In vivo and in vitro evidence for a protective role of autoantibodies against the insulin-like growth factor-1 receptor (IGF-1R) in Graves' orbitopathy.

Abstract

Purpose: The insulin-like growth factor-1 receptor (IGF-1R) plays a role in the pathogenesis of Graves' orbitopathy (GO). A possible protective role of autoantibodies against IGF-1R (IGF-1R-Abs) on GO has been suggested.
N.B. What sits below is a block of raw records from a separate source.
/-- The data are as many bytes as the payload needs: their number fills them, unless there is one (R172). -/
theorem canPayload_length (raw : Word) : (canPayload raw).length =
    if raw.toNat < 2 ^ 8 then 1 else if raw.toNat < 2 ^ 16 then 2 else if raw.toNat < 2 ^ 24 then 3 else 4 := by
  obtain ⟨one, four, first⟩ := canPayload_spec raw
  have upper := bigEndian_lt (canPayload raw)
  have lower := first.imp_right (le_bigEndian (List.ne_nil_of_length_pos one))
  rw [bigEndian_canPayload] at upper lower
  generalize (canPayload raw).length = n at one four upper lower
  interval_cases n <;> split_ifs <;> omega

/-- Settles O43: trimming keeps the end of the four bytes, as long as the payload's size says. -/
theorem canPayloadTrimsLeadingZeroBytes : Obligations.CanPayloadTrimsLeadingZeroBytes :=
  ⟨fun raw => ⟨List.suffix_iff_eq_drop.1 (trimZeros_suffix (be32 raw)), canPayload_length raw⟩, by decide⟩

/-- Settles O44: the identifier's fields and the number the data make are the Message. -/
theorem canFrameIsReversible : Obligations.CanFrameIsReversible := by
  intro cmd tid raw
  obtain ⟨one, four, first⟩ := canPayload_spec raw
  refine ⟨one, four, first, canId_lt cmd tid, bigEndian_canPayload raw, fun cmd' tid' raw' sameId sameData => ?_⟩
  obtain ⟨sameCmd, sameTid⟩ := canId_inj sameId
  exact ⟨sameCmd, sameTid, canPayload_injective sameData⟩

theorem execEncCan_of_ready {s : State} (ready : s.messageReady = true) (tidv : s.tidv = true) :
    execEncCan s = .next (s.submitAndConclude (.can (canId s.cmd s.tid) (canPayload s.raw))) := by
  rcases execEncCan_cases s with ⟨notReady, -⟩ | ⟨-, noTid, -⟩ | ⟨-, -, e⟩
  · rw [ready] at notReady; cases notReady
  · rw [tidv] at noTid; cases noTid
  · exact e

/-- The identifier leaves bits 31:29 of its container zero (R61). -/
theorem canFrame_container_lt (id : BitVec 29) (data : List Byte) : (canFrame id data).container.toNat < 2 ^ 29 :=
  (BitVec.toNat_setWidth_of_le (by decide)).trans_lt id.isLt

/-- Settles O45: `ENC.CAN` ends in its first check, in its second, or submits; a submission concludes as the answer
says. -/
theorem encCanReportsOrSubmits : Obligations.EncCanReportsOrSubmits := by
  refine ⟨by decide, fun s => ⟨fun missing => ?_, fun cmdv rawv noTid => ?_, fun cmdv rawv tidv => ?_⟩⟩
  · exact exec_encoder_of_notReady (.inr rfl) (Bool.and_eq_false_iff.2 missing)
  · refine (execEncCan_of_noTid noTid).trans ?_
    rw [messageReady_of_valid cmdv rawv]
    rfl
  · have submitted := execEncCan_of_ready (messageReady_of_valid cmdv rawv) tidv
    obtain ⟨a, as, d, -, e⟩ := submitAndConclude_eq s (.can (canId s.cmd s.tid) (canPayload s.raw))
    rw [e] at submitted
    refine ⟨a, _, submitted, ?_⟩
    have container := canFrame_container_lt (canId s.cmd s.tid) (canPayload s.raw)
    cases a with
    | ok => exact ⟨rfl, rfl, rfl, rfl, container, by simp, by simp, rfl, rfl, rfl, rfl, rfl, rfl, rfl, rfl⟩
    | err w => exact ⟨rfl, rfl, rfl, rfl, container, by simp, by simp, rfl, rfl, rfl, rfl, rfl, rfl, rfl, rfl⟩

/-- Settles O46: the drawn answer decides the rest. -/
theorem encCanExactNextState : Obligations.EncCanExactNextState := by
  intro s a as d cmdv rawv tidv drawn
  obtain ⟨answer, taken⟩ := nextAnswer_and_answerTaken drawn
  refine (execEncCan_of_ready (messageReady_of_valid cmdv rawv) tidv).trans ?_
  rw [submitAndConclude_of_answer _ answer taken]
  cases a <;> rfl

end Sys2Proof.Machine
end

section
/-! The error record (45_system_ops.md R190): the sticky bits of `ERRS` stay set except in `ERR.CLR` and a reset. -/

namespace Sys2Proof.Machine

/-- Setting further bits keeps those that are set. -/
theorem and_or_absorb {n : Nat} (x y : BitVec n) : x &&& (x ||| y) = x := by
  ext
  simpa using Or.inl

/-- An operation that records an error sets its bit; only `ERR.CLR` writes zeros to `ERRS`. -/
theorem ExecCase.keeps_errs {s t : State} {i : Instr} (h : ExecCase s i t) (other : i ≠ .errClr) :
    s.errs &&& t.errs = s.errs := by
  cases h with
  | crcInit | crcByte | selected | tidSet | tidClr | scaled | accepted => exact BitVec.and_self
  | badCommand | overflow | incomplete | cmdIdRange | missingTargetId | transportError => exact and_or_absorb _ _
  | errClr => exact absurd rfl other

/-- A step that clears a bit of `ERRS` served a reset or completed an `ERR.CLR`. -/
theorem StepCase.clears_errs {s t : State} (h : StepCase s t) (cleared : s.errs &&& t.errs ≠ s.errs) :
    s.pending.head? = some .reset ∨ s.pending.head? = some (opMove .errClr) := by
  cases h with
  | resets rest pending => exact .inl (by rw [pending, List.head?_cons])
  | operates w i rest u pending decoded ended =>
    refine .inr ?_
    have isErrClr : i = .errClr := not_ne_iff.1 fun other => cleared (ended.keeps_errs other)
    rw [pending, List.head?_cons, ← decode_eq_ok_iff.1 decoded, isErrClr, opMove]
  | waits | reads | writesRaw | writesValLow | writesValHigh => exact absurd BitVec.and_self cleared
  | refuses | illegal => exact absurd (and_or_absorb _ _) cleared

/-- Settles O47: every other operation, and every move that is neither an operation nor a reset, keeps the bits of `ERRS`
or adds one. -/
theorem errClrAloneClearsTheRecord : Obligations.ErrClrAloneClearsTheRecord :=
  ⟨rfl, fun _ => rfl, fun s t stepped => (step_cases s t stepped).clears_errs⟩

end Sys2Proof.Machine
end

section
/-! The Motor adapter (46_host_software_boundary.md R197): the Message a call builds, the `STATUS` it reads, and its two
ends. -/

namespace Sys2Proof.Machine

theorem issue_opMove {s t : State} {i : Instr} (ms : List HostMove) (executed : exec i s = .next t) :
    issue (opMove i :: ms) s = issue ms (t.respond .done) :=
  issue_cons ms (step_opMove rfl executed)

/-- The `LASTERR` field of `STATUS` starts at bit 8 (R31). -/
theorem statusLasterr_statusWord (s : State) : statusLasterr (statusWord s) = s.lasterr := by
  apply BitVec.eq_of_toNat_eq
  rw [statusLasterr, statusWord_eq, BitVec.extractLsb'_toNat, BitVec.toNat_ofNat, Nat.shiftRight_eq_div_pow]
  have := s.cmdv.toNat_lt
  have := s.tidv.toNat_lt
  have := s.rawv.toNat_lt
  omega

theorem issue_readStatus (s : State) : issue [readStatusMove] s = .next (s.respond (.data (statusWord s))) :=
  issue_cons [] (step_of_serveMove rfl rfl)

theorem lasterrRead_readStatus (s : State) : lasterrRead (s.respond (.data (statusWord s))) = some s.lasterr := by
  rw [lasterrRead, respond_resps, List.getLast?_concat]
  exact congrArg some (statusLasterr_statusWord s)

/-- The block once a call has given it target, command and value, just before `SCALE`. -/
def State.addressed (s : State) (c t : Byte) (v : F64) : State :=
  { s with
    tid := t, tidv := true, cmd := c, cmdv := true, val := v, lasterr := 0
    resps := s.resps ++ [.done, .done, .done, .done] }

/-- The host has been answered `done` to an operation and has then read `STATUS`. -/
def State.checked (s : State) : State := (s.respond .done).respond (.data (statusWord s))

/-- `TID.SET` and `MSG.VAL` with a command of the table (R78). -/
theorem issue_message {c : Byte} (row : ∃ r ∈ Config.cmdtab.rows, r.id = c) (s : State) (t : Byte) (v : F64) :
    issue (opMove (.tidSet t) :: msgValMoves c v) s =
      .next (((s.addressed c t v).scalePayload Config.cmdtab).respond .done) := by
  have selects (u : State) : exec (.cmdSel c) u = .next { u with cmd := c, cmdv := true, lasterr := 0 } :=
    congrArg Host.Outcome.next (selectCommand_of_row u row)
  rw [issue_opMove _ rfl, msgValMoves, List.cons_append, issue_opMove _ (selects _),
    issue_append _ _ _ _ (issue_setValMoves _ v), issue_opMove _ rfl, issue]
  simp only [respond_resps, List.append_assoc]
  rfl

/-- A call goes on to encode only if `SCALE` has reported no error (R197). -/
theorem motorCall_of_scalePayload {c : Byte} (row : ∃ r ∈ Config.cmdtab.rows, r.id = c) {s m : State} {t : Byte}
    {v : F64} (scaled : (s.addressed c t v).scalePayload Config.cmdtab = m) :
    motorCall c t v s = if m.lasterr = 0 then motorEncode m.checked else .next (m.checked, some m.lasterr) := by
  subst scaled
  have issued := (issue_append _ [readStatusMove] _ _ (issue_message row s t v)).trans (issue_readStatus _)
  rw [motorCall_of_issue _ _ _ _ _ issued, lasterrRead_readStatus]
  simp only [Option.some.injEq]
  rfl

/-- The completion code of a submission (R176). -/
def answerCode : SinkAnswer → Byte
  | .ok => 0
  | .err _ => 4

theorem submitAndConclude_lasterr (s : State) (ev : SinkAnswer → OutEvent) :
    (s.submitAndConclude ev).lasterr = answerCode s.nextAnswer := by
  rcases submitAndConclude_cases s ev with ⟨answer, e⟩ | ⟨w, answer, e⟩ <;> rw [answer, e] <;> rfl

theorem submitAndConclude_pending (s : State) (ev : SinkAnswer → OutEvent) :
    (s.submitAndConclude ev).pending = s.pending := by
  rcases submitAndConclude_cases s ev with ⟨-, e⟩ | ⟨w, -, e⟩ <;> simp [e]

/-- The second half of a call submits the Message and answers the code it was answered. -/
theorem motorEncode_of_ready {s : State} (ready : s.messageReady = true) (tidv : s.tidv = true) :
    ∃ u, motorEncode s = .next (u, some (answerCode s.nextAnswer)) ∧
      u.out = s.out ++ [.can (canId s.cmd s.tid) (canPayload s.raw) s.nextAnswer] ∧
      u.crc = s.crc ∧ u.pending = s.pending := by
  have encoded : exec .encCan s = .next _ := execEncCan_of_ready ready tidv
  refine ⟨State.checked _, ?_, submitAndConclude_out s _, submitAndConclude_crc s _, submitAndConclude_pending s _⟩
  rw [motorEncode, issue_opMove _ encoded, issue_readStatus]
  simp only [lasterrRead_readStatus, respond_lasterr, submitAndConclude_lasterr]
  rfl

section
variable {r : CmdRow} {c : Byte} (mem : r ∈ Config.cmdtab.rows) (sameId : r.id = c) (s : State) (t : Byte) {v : F64}
include mem sameId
Methods: We conducted a cross-sectional study to investigate IGF-1R-Abs in 147 consecutive Graves' disease (GD) patients, with (n = 92) or without (n = 55) GO (primary outcome), their relationship with GO features and their effect on cell proliferation in primary cultures of orbital fibroblasts.

Results: Serum IGF-1R-Abs levels were higher (29.3 ng/mL, IQR 17.4-36.6) in patients without GO than in those with GO (19.8 ng/mL, IQR 11.2-29.8; Mann Whitney U 1819, P = 0.00509). The prevalence of IGF-1R-Abs levels above the previously established cut-off value of 55 ng/mL did not differ statistically between the two groups, despite a trend towards a greater prevalence in patients without GO (9 vs 3.2%) (Fig. 1b). Within GO patients, serum IGF-1R-Abs did not correlate with proptosis, CAS, eyelid width and visual acuity, whereas there was an inverse correlation with diplopia, being IGF-1R-Abs lower in patients with the most severe degrees (Omega square = 0.0123, P = 0.035). Incubation of orbital fibroblasts from GO patients with IgGs purified from a pool of sera with IGF-1R-Abs > 55 ng/mL decreased cell proliferation in a dose-dependent manner (Omega square = 0.747; P < 0.0001).

Conclusions: Serum autoantibodies against the IGF-1R are present in a minority of patients with GD and seem to exert a protective role on GO development and features.